## What the task asks
Search the records that follow and extract every line containing the string "from".

Saved entries
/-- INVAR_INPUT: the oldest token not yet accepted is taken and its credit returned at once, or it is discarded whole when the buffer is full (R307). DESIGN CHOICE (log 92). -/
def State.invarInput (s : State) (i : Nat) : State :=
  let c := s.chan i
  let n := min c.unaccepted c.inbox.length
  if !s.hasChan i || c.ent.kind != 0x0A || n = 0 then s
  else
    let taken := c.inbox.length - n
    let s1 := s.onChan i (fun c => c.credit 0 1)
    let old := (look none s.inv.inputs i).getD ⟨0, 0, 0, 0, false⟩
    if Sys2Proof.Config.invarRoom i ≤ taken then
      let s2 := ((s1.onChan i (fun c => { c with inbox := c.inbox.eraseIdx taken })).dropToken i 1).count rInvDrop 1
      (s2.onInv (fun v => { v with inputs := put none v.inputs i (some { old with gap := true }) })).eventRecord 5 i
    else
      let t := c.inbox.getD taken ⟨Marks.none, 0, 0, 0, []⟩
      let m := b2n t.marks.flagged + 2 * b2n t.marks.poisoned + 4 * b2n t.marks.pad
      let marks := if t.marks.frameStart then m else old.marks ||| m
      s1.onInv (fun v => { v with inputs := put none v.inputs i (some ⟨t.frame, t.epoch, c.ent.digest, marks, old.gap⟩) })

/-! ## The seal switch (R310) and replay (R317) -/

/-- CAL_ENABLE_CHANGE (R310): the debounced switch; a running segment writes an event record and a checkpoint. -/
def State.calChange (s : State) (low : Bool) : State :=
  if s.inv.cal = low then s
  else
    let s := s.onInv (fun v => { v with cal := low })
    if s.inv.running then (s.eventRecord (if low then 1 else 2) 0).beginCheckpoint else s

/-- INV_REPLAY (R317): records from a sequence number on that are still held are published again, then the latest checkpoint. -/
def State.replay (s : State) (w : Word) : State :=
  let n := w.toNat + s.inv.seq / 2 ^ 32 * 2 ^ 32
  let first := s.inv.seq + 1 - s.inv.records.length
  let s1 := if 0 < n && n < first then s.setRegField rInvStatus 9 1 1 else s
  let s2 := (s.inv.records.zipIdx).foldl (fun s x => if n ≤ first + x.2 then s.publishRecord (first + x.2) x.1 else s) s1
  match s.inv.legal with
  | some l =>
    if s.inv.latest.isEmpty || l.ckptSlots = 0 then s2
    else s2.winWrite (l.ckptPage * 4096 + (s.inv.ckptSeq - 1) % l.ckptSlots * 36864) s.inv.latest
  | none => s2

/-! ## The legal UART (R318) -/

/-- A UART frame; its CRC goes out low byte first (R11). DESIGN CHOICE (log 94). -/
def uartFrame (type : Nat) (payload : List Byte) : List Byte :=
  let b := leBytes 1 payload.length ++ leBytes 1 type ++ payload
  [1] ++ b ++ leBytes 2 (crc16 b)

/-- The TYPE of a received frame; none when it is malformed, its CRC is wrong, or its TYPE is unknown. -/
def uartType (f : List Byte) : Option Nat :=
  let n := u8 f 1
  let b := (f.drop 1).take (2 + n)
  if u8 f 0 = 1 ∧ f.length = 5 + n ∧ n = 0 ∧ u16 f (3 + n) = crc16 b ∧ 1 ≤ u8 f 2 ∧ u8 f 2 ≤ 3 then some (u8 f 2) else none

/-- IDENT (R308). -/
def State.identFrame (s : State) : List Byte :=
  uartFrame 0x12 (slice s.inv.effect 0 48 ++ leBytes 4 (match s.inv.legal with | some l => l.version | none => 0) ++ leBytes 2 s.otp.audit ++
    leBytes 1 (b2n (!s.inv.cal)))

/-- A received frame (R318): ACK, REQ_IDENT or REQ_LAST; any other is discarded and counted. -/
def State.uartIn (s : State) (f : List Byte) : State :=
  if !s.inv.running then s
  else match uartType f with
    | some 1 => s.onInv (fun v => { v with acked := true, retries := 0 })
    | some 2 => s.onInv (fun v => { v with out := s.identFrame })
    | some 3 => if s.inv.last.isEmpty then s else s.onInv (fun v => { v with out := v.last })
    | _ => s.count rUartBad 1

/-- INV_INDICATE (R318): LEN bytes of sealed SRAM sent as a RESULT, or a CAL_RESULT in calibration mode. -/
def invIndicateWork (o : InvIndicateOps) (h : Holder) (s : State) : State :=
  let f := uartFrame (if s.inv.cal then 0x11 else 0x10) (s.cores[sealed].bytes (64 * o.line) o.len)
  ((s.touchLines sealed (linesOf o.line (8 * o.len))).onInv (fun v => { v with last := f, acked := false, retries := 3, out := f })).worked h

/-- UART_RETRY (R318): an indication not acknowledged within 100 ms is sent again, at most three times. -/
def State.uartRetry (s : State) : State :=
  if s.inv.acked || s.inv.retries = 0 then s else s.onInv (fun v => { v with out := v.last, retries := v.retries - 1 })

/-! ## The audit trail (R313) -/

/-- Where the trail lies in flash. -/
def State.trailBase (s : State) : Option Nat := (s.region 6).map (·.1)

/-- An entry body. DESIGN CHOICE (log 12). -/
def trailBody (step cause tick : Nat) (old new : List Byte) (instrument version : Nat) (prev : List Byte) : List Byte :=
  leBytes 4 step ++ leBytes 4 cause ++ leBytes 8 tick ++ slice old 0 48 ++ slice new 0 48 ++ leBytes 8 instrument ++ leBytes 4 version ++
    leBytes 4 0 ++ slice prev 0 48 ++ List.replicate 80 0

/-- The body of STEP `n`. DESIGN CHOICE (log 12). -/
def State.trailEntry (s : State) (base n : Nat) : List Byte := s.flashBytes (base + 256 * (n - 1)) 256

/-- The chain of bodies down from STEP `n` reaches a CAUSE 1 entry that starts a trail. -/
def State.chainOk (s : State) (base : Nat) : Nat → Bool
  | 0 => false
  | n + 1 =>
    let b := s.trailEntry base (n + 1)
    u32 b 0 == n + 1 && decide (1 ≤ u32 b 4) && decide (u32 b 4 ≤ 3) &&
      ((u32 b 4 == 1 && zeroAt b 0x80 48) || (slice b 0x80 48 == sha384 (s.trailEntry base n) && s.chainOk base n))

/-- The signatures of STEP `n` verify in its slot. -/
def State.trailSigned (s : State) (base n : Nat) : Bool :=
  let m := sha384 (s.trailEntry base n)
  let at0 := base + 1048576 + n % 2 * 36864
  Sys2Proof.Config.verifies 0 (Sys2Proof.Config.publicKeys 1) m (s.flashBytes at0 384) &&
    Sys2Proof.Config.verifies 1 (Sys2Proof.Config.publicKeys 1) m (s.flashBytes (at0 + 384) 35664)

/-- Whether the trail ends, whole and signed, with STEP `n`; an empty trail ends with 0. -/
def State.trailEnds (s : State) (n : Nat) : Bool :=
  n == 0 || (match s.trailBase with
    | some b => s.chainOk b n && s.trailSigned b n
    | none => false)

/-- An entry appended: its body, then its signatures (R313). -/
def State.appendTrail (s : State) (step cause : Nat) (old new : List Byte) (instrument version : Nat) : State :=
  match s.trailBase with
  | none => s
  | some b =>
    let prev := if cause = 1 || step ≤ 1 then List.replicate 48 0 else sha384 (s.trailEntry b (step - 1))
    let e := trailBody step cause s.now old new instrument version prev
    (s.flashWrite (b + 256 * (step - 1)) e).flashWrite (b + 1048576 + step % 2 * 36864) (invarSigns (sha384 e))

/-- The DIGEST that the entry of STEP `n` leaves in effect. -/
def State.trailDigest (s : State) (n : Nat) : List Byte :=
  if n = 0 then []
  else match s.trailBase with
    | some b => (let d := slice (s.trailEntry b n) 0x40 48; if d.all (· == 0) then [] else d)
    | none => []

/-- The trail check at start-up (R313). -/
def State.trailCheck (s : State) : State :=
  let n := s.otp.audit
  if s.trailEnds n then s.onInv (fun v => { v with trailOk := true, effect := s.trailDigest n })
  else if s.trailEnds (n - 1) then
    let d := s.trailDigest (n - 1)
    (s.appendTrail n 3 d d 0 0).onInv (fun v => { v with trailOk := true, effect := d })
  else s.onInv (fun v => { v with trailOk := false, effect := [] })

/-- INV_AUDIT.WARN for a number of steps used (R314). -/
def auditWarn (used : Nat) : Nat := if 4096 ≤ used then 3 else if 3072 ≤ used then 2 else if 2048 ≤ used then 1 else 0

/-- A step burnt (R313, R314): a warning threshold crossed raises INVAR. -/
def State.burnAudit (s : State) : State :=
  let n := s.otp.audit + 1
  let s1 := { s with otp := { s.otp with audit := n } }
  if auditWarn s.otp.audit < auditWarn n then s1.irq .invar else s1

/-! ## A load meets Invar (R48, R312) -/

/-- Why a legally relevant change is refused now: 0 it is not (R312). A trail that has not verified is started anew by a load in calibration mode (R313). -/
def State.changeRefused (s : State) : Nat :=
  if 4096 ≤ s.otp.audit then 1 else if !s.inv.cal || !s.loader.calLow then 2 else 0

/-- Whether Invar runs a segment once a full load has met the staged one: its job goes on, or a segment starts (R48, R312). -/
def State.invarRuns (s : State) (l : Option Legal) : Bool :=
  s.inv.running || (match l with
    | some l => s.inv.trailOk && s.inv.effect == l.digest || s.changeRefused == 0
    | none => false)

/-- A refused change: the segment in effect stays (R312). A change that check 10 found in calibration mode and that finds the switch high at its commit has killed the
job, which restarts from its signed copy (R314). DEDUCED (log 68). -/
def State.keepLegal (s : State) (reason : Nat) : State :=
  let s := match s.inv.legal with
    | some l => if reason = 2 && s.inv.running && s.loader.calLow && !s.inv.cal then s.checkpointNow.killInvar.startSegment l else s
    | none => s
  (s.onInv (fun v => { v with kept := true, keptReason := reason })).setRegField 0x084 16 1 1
* * *
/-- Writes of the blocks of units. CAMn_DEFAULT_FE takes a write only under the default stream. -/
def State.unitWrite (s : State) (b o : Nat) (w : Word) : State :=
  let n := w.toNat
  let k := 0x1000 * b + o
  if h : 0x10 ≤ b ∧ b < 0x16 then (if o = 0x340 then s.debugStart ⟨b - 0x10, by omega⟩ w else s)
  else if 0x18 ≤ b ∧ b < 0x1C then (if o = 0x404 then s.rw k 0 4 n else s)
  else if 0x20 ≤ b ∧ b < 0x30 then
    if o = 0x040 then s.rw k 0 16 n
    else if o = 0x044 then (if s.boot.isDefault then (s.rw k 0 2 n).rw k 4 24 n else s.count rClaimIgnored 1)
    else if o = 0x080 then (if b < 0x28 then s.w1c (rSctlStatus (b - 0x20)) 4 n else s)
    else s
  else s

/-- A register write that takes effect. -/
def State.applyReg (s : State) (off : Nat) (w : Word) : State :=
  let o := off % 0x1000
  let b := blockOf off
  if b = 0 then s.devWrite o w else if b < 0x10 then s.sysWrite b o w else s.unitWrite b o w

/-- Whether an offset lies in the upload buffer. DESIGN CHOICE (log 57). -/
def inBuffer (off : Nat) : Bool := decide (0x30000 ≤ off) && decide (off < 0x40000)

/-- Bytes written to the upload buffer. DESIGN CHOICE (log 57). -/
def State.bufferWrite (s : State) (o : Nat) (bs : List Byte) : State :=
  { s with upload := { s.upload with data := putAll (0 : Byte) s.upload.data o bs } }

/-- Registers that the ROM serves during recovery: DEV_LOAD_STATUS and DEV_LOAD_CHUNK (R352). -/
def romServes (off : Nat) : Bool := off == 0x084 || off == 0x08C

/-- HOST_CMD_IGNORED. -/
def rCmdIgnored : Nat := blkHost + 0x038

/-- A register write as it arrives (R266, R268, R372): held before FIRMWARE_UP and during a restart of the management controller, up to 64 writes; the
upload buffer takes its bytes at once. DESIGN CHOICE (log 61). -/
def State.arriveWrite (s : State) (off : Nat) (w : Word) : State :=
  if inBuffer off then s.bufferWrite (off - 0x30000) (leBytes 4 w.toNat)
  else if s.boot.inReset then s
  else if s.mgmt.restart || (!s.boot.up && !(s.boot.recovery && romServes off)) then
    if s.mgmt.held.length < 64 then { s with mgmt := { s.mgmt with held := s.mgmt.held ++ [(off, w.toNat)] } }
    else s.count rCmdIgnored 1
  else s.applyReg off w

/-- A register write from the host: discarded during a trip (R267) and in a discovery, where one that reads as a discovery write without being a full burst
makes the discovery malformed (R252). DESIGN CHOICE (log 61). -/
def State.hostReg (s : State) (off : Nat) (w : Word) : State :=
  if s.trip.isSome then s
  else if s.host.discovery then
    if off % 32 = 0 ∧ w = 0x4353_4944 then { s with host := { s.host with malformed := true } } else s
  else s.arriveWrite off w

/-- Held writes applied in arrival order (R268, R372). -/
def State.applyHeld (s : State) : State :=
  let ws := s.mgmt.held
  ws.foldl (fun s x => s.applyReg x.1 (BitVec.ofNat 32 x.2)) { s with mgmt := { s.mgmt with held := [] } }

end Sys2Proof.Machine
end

## Written response
/-- INV_REPLAY (R317): records from a sequence number on that are still held are published again, then the latest checkpoint. -/
/-- The chain of bodies down from STEP `n` reaches a CAUSE 1 entry that starts a trail. -/
job, which restarts from its signed copy (R314). DEDUCED (log 68). -/
/-- A register write from the host: discarded during a trip (R267) and in a discovery, where one that reads as a discovery write without being a full burst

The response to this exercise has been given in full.